README: Resolving phylogenetic relationships of a recently and rapidly evolving lineage from western North America (Mentzelia section Bartonia, Loasaceae)
https://doi.org/10.5061/dryad.sf7m0cghb
Description of the data and file structure
Principle Investigator Contact Information:
Name: John Schenk
Institution: Ohio University
Email: schenk@ohio.edu
Alternate Contact Information:
Name: Paige Fabre
Institution: Ohio University
Email: pf271621@ohio.edu
Funding:
Funding for this research was generously provided to John Schenk by the NSF DEB award #2117446, and to Paige Fabre by the Graduate Student Research Grant from the Ohio University College of Arts and Sciences.
Project Overview:
The goal of our study was to elucidate robust species-level relationships of Mentzelia section Bartonia (Loasaceae; 51 spp.), a recently and rapidly radiating lineage from western North America. To do this, we used targeted sequencing with Angiosperms353 baits, followed by a rigorous bioinformatics pipeline to address the myriad challenges of recent and rapidly radiating lineages, including having a low phylogenetic signal-to-noise ratio, a high chance of ILS, and the potential for hybridization.
Recommended Citation
Fabre, P. P., J. M. Brokaw, L. D. Hufford, M. G. Johnson, and J. J. Schenk. In press. Resolving phylogenetic relationships of a recently and rapidly evolving lineage from western North America (Mentzelia section Bartonia, Loasaceae). Systematic Botany.
Data Generation:
The bioinformatics pipeline used to generate these data is detailed in Fabre et al. (in press). Briefly, we will list the basic steps here.
- Raw, paired-end reads were received from Illumina (raw sequences are available through NCBI)
- Quality control of raw reads was performed with fastp (Chen et al. 2018)

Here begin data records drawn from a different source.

-- ==== Sys2Proof/Machine/Row.lean ====
section
/-! DEFINITION. The row engine (06 R143 to R150, R159, R578; 05 R128; 11 R295). -/

namespace Sys2Proof.Machine

open Sys2Proof

/-! ### Row ledger sums (06 R143 to R145) -/

/-- The derived anchor of a list of values. -/
def derivedAnchor (xs : List Num) : Int :=
  let a := amaxOf xs
  if a.isZero then -125 else max (-125) (min 128 (a.ilog2 + 1))

/-- A row ledger sum on anchor `A`: each value is the sum S of one K-block of R64. -/
def rowSum (A : Int) (xs : List Num) : Acc := xs.foldl (fun a x => a.addTerm (termOf A 1 [x])) {}

/-- Whether a sum carries a special flag, and whether it is anchor-low or saturated. -/
def Acc.special (a : Acc) : Bool := a.nan || a.pinf || a.ninf
def Acc.flagged (a : Acc) : Bool := a.low || a.sat

/-- RNE32 of (n / d) × 2^e. -/
def ratF32 (n : Int) (d : Nat) (e : Int) : F32 := BitVec.ofNat 32 (Fmt.fp32.encodeRat none (decide (n < 0)) n.natAbs d e)

/-- RNE32 of a sum divided by W. -/
def meanF32 (A : Int) (a : Acc) (w : Nat) : F32 := if a.special then qNaN else ratF32 a.val w (A - 64)

/-- RNE32(max(0, S2 ÷ W − (S1 ÷ W)²)), the whole formed exactly (06 R145). -/
def varF32 (A : Int) (s1 s2 : Acc) (w : Nat) : F32 :=
  if s1.special || s2.special then qNaN
  else ratF32 (max 0 (s2.val * w * 2 ^ 64 - s1.val * s1.val)) (w * w) (2 * A - 128)

/-! ### One row -/

/-- What a row leaves: its D values with poison, its C values, its raw slot, its purse entries, its ledger sums found low, and its
NaN results where they are not simply all of a row without a NaN operand (06 Table 06.10). -/
structure RowOut where
  d    : List (Num × Bool) := []
  c    : List (Num × Bool) := []
  raw  : Option (Nat × Nat × Bool) := none
  p    : List (F32 × Bool) := []
  low  : Nat := 0
  loss : Option F32 := none
  nans : Option Nat := none

/-- What a row is given: row number, width, flags, A, B and C values with poison, raw words, purse values, the supplied
anchor, ε or g, and the causal offset. -/
structure RowIn where
  i     : Nat
  w     : Nat
  fl    : Nat
  a     : List (Num × Bool) := []
  b     : List (Num × Bool) := []
  c     : List (Num × Bool) := []
  rawB  : Nat := 0
  rawC  : Nat := 0
  bad   : Bool := false
  p     : List F32 := []
  sup   : Option Int := none
  imm   : F32 := 0
  causal : Option Int := none

/-- The values of a list, and the list with one poison mark. -/
def vals (l : List (Num × Bool)) : List Num := l.map (·.1)
def mark (b : Bool) (l : List Num) : List (Num × Bool) := l.map (fun x => (x, b))
def RowIn.anyBad (r : RowIn) : Bool := r.bad || (r.a ++ r.b ++ r.c).any (·.2)

/-- How many of some values are NaNs. -/
def nanCount (l : List Num) : Nat := (l.filter Num.isNan).length

/-- The NaN results of a row, `op` telling whether an operand of it is a NaN (06 Table 06.10). -/
def RowOut.nanOut (o : RowOut) (op : Bool) : Nat :=
  match o.nans with
  | some n => n
  | none => if op then 0 else nanCount (o.d.map (·.1)) + nanCount (o.c.map (·.1)) + nanCount (o.p.map (fun v => f32 v.1)) + nanCount (o.loss.toList.map f32)

/-- How many of some sums are flagged. -/
def flaggedOf (l : List Acc) : Nat := (l.filter Acc.flagged).length

/-- A value exact, rounded once. -/
def once (x : Num) : Num := f32 (toF32 x)

/-- `RNORM` (06 Table 06.5). -/
def rowNorm (r : RowIn) : RowOut :=
  let x := vals r.a
  let A := r.sup.getD (derivedAnchor x)
  let s2 := rowSum (2 * A) (x.map (fun v => v.mul v))
  if r.fl % 2 = 1 then
    let rstd := fRsqrt (fAdd (meanF32 (2 * A) s2 r.w) r.imm)
    { d := mark r.anyBad ((x.zip (vals r.b)).map (fun z => once ((z.1.mul (f32 rstd)).mul z.2))),
      p := [(rstd, r.anyBad)], low := flaggedOf [s2] }
  else
    let s1 := rowSum A x
    let mu := if s1.special || s2.special then qNaN else meanF32 A s1 r.w
    let rstd := fRsqrt (fAdd (varF32 A s1 s2 r.w) r.imm)
    { d := mark r.anyBad ((x.zip ((vals r.b).zip (vals r.c))).map (fun z =>
        once ((((z.1.sub (f32 mu)).mul (f32 rstd)).mul z.2.1).add z.2.2))),
      p := [(mu, r.anyBad), (rstd, r.anyBad)], low := flaggedOf [s1, s2] }

/-- ⌈log₂ W ÷ 2⌉: the least n with 4^n ≥ W (06 R144). -/
def normAnchor (w : Nat) : Int := (((upTo 10).find? (fun n => decide (w ≤ 4 ^ n))).getD 9 : Nat)

/-- `RNORMB`. -/
def rowNormB (r : RowIn) : RowOut :=
  let rms := r.fl % 2 = 1
  let mu := if rms then Num.zero else f32 (nth r.p 0 0)
  let rstd := f32 (if rms then nth r.p 0 0 else nth r.p 0 1)
  let n := (vals r.a).map (fun x => once ((x.sub mu).mul rstd))
  let g := ((vals r.b).zip (vals r.c)).map (fun z => f32 (fMul (toF32 z.1) (toF32 z.2)))
  let Ag := r.sup.getD (derivedAnchor g)
  let An := match r.sup with | some _ => normAnchor r.w | none => derivedAnchor n
  let sg := rowSum Ag g
  let sn := rowSum (Ag + An) ((g.zip n).map (fun z => z.1.mul z.2))
  let c1 := if rms then Num.zero else f32 (meanF32 Ag sg r.w)
  let c2 := f32 (meanF32 (Ag + An) sn r.w)
  { d := mark r.anyBad ((g.zip n).map (fun z => once (rstd.mul ((z.1.sub c1).sub (z.2.mul c2))))),
    low := flaggedOf (if rms then [sn] else [sg, sn]) }

/-- The maximum of a list, NaN where any is (06 R133). -/
def maxAll (xs : List Num) : F32 := match xs with | [] => 0xFF80_0000 | x :: r => r.foldl (fun m y => fMax m (toF32 y)) (toF32 x)

/-- The scores after the causal mask (06 R148). -/
def masked (r : RowIn) : List Num :=
  match r.causal with
  | some o => (vals r.a).mapIdx (fun j x => if decide ((r.i : Int) + o < j) then .inf true else x)
  | none => vals r.a

/-- Whether a maximum makes the whole row NaN. -/
def maxBad (m : F32) : Bool := (f32 m).isNan || decide (m = fInf)

def negInf : F32 := 0xFF80_0000

/-- `RSMAX`, with its partial mode. -/
def rowSmax (r : RowIn) : RowOut :=
  let s := masked r
  let m := maxAll s
  let bad := r.anyBad
  let part := r.fl % 2 = 1
  if m = negInf then
    { d := mark bad (s.map (fun _ => .zero)), c := mark bad (if part then [f32 m, .zero] else []),
      p := if part then [] else [(m, bad), (0, bad)] }
  else if maxBad m then
    { d := mark bad (s.map (fun _ => .nan)), c := mark bad (if part then [f32 m, .nan] else []),
      p := if part then [] else [(m, bad), (qNaN, bad)] }
  else
    let p := s.map (fun x => fExp (fSub (toF32 x) m))
    let l := rowSum 1 (p.map f32)
    let l32 := l.toFp32 1
    if part then { d := mark bad (p.map f32), c := mark bad [f32 m, f32 l32], low := flaggedOf [l] }
    else
      let rl := fRcp l32
      { d := mark bad (p.map (fun v => f32 (fMul v rl))), p := [(m, bad), (rl, bad)], low := flaggedOf [l] }

/-- `RSMAXB`. -/
def rowSmaxB (r : RowIn) : RowOut :=
  let s := masked r
  let m := nth r.p 0 0
  let rl := nth r.p 0 1
  let bad := r.anyBad
  if m = negInf then { d := mark bad (s.map (fun _ => .zero)) }
  else if maxBad m then { d := mark bad (s.map (fun _ => .nan)) }
  else
    let y := s.map (fun x => f32 (fMul (fExp (fSub (toF32 x) m)) rl))
    let dy := vals r.b
    let A := r.sup.getD (derivedAnchor dy + derivedAnchor y)
    let l := rowSum A ((dy.zip y).map (fun z => z.1.mul z.2))
    let k := f32 (l.toFp32 A)
    { d := mark bad ((y.zip dy).map (fun z => once (z.1.mul (z.2.sub k)))), low := flaggedOf [l] }

/-- `RFOLD` (06 R149): each output depends on its own elements and on the row's two pairs. -/
def rowFold (r : RowIn) : RowOut :=
  let m := nth r.p 0 0
  let l := nth r.p 0 1
  let mc := nth r.b (.zero, false) 0
  let lc := nth r.b (.zero, false) 1
  let bad := r.bad || mc.2 || lc.2
  let m2 := fMax m (toF32 mc.1)
  let ls : F32 × List (Num × Bool) :=
    if m2 = negInf then (l, r.c)
    else
      let a := f32 (fExp (fSub m m2))
      let b := f32 (fExp (fSub (toF32 mc.1) m2))
      (toF32 (((f32 l).mul a).add (lc.1.mul b)),
       (r.c.zip r.a).map (fun z => (once ((z.1.1.mul a).add (z.2.1.mul b)), bad || z.1.2 || z.2.2)))
  let d := if r.fl % 2 = 1 then
      ls.2.map (fun o => (if (f32 ls.1).isZero then Num.zero else f32 (fDiv (toF32 o.1) ls.1), o.2)) else []
  let op := [f32 m, f32 l, mc.1, lc.1].any Num.isNan
  let p : List (F32 × Bool) := [(if m2 = negInf then m else m2, bad), (ls.1, bad)]
  let own := (r.a.zip r.c).map (fun z => op || z.1.1.isNan || z.2.1.isNan)
  { d := d, c := ls.2, p := p
    nans := some ((if op then 0 else nanCount (p.map (fun v => f32 v.1)))
      + nanCount (((ls.2.zip own).filter (fun z => !z.2)).map (·.1.1)) + nanCount (((d.zip own).filter (fun z => !z.2)).map (·.1.1))) }

/-- `RXENT`, by phase (06 R147, R578). -/
def rowXent (r : RowIn) : RowOut :=
  let z := vals r.a
  let bad := r.anyBad
  let m := nth r.p 0 0
  if r.fl % 4 = 0 then { p := [(maxAll z, bad)] }
  else if r.fl % 4 = 1 then
    let l := rowSum 1 (z.map (fun x => f32 (fExp (fSub (toF32 x) m))))
    { raw := some (128, l.toPartial, bad), low := flaggedOf [l], loss := some (l.toFp32 1) }
  else
    let lse := fAdd m (fLn ((Acc.ofPartial r.rawC).toFp32 1))
    let g := f32 r.imm
    let d := z.mapIdx (fun j x =>
      once (((f32 (fExp (fSub (toF32 x) lse))).sub (if j = r.rawB then .one else .zero)).mul g))
    let loss := if r.rawB < r.w then some (fSub lse (toF32 (nth z .zero r.rawB))) else none
    { d := mark bad d, p := [(lse, bad)], loss, raw := loss.map (fun v => (128, v.toNat, bad)) }

/-! ### Routing (05 R128, 06 Table 06.5) -/

/-- A combine entry: the expert, whether it is used and whether it was dropped (05 Table 05.6). -/
structure Comb where
  expert  : Nat
  used    : Bool
  dropped : Bool
deriving DecidableEq, Repr

def combAt (w : BitVec 256) (r : Nat) : Comb :=
  let x := elemOf 32 r w
  ⟨x % 256, x.testBit 30, x.testBit 31⟩

/-- `RROUTE`: the weights of the k chosen scores, 8 FP32 a token; a rank past k weighs +0. -/
def routeWeights (scores : List Num) : List F32 × Acc :=
  let m := maxAll scores
  let p := scores.map (fun x => fExp (fSub (toF32 x) m))
  let l := rowSum 1 (p.map f32)
  let rl := fRcp (l.toFp32 1)
  (p.map (fun v => fMul v rl), l)

/-- `RROUTEB`: the gradient of each chosen score. `ys` gives each rank's staging row. -/
def routeGrads (sup : Option Int) (dy : List Num) (ys : List (List Num)) (cs : List Comb) (ws : List Num) : List Num × Nat :=
  let dws := (ys.zip cs).map (fun z =>
    if z.2.used && !z.2.dropped then
      let A := sup.getD (derivedAnchor dy + derivedAnchor z.1)
      let a := rowSum A ((dy.zip z.1).map (fun q => q.1.mul q.2))
      (f32 (a.toFp32 A), flaggedOf [a])
    else (Num.zero, 0))
  let dw := dws.map (·.1)
  let A := sup.getD (derivedAnchor ws + derivedAnchor dw)
  let k := rowSum A ((ws.zip dw).map (fun q => q.1.mul q.2))
  let c := f32 (k.toFp32 A)
  ((ws.zip dw).map (fun q => once (q.1.mul (q.2.sub c))), dws.foldl (fun t x => t + x.2) (flaggedOf [k]))

/-- `RCOMB`: one output element. -/
def combElem (cs : List Comb) (ws : List F32) (ys : List F32) (residual : F32) : F32 :=
  fAdd ((cs.zip (ws.zip ys)).foldl (fun acc z => if z.1.used && !z.1.dropped then fFma z.2.1 z.2.2 acc else acc) 0) residual

/-! ### Streams of a row operation (06 R146) -/

/-- How a stream is walked: a two-dimensional tensor, one vector for all rows, a pair of values per row. -/
inductive Walk where
  | row | vec | pair | eight
deriving DecidableEq, Repr

/-- The element offsets a stream takes for row `i` of an operation of `rows` rows and width `w`. -/
def Strm.offs (t : Strm) (k : Walk) (rows w i : Nat) : List Int :=
  match k with
  | .row =>
    if t.trans then
      let J := ceilDiv rows 128
      (upTo w).map (fun j => t.e0 + ((16384 * (j / 128 * J + i / 128) + 128 * (j % 128) + i % 128 : Nat) : Int))
    else
      let J := ceilDiv w 128
      (upTo w).map (fun j => t.e0 + ((16384 * (i / 128 * J + j / 128) + 128 * (i % 128) + j % 128 : Nat) : Int))
  | .vec => (upTo w).map (fun j => t.e0 + (j : Int))
  | .pair => [t.e0 + ((2 * i : Nat) : Int), t.e0 + ((2 * i + 1 : Nat) : Int)]
  | .eight => (upTo 8).map (fun j => t.e0 + ((8 * i + j : Nat) : Int))

/-- A raw stream: untyped words of which row `i` takes `bits` bits; its address moves as other streams'. -/
structure RawStrm where
  base : Nat
deriving DecidableEq, Repr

- Angiosperms353 loci (supercontigs [exons with flanking introns]) were assembled with HybPiper (Johnson et al. 2016)
- Supercontigs were evaluated with HybPhaser (Nauheimer et al. 2021); the program removed low-quality samples and loci and generated consensus sequences with ambiguity codes
- Sequences that were < 25% of the mean recovered length were removed with filter_by_length.py (https://github.com/mossmatters/phyloscripts/tree/master/HybPiperUtils)
- Loci were aligned with MAFFT (Katoh and Standley 2013)
- Outliers were removed from concatenated alignment with SpruceUp (Borowiec 2019)
- Gene trees were inferred with IQ-TREE (Nguyen et al. 2015; Minh et al. 2022)
- Long branches were removed with TreeShrink (Mai and Mirarab 2018)
- Gene tree statistics for the 238-locus data set were calculated with SortaDate (Smith et al. 2018)
- Gene trees were then filtered based on the results of step 10. Only loci with > average bipartition support were kept for a "108_locus" data set
- An additional dataset was made based on a different subset of the 238-locus dataset that removed any locus with at least one paralogous sequence flagged by either HybPiper or HybPhaser; this generated the 75-locus dataset.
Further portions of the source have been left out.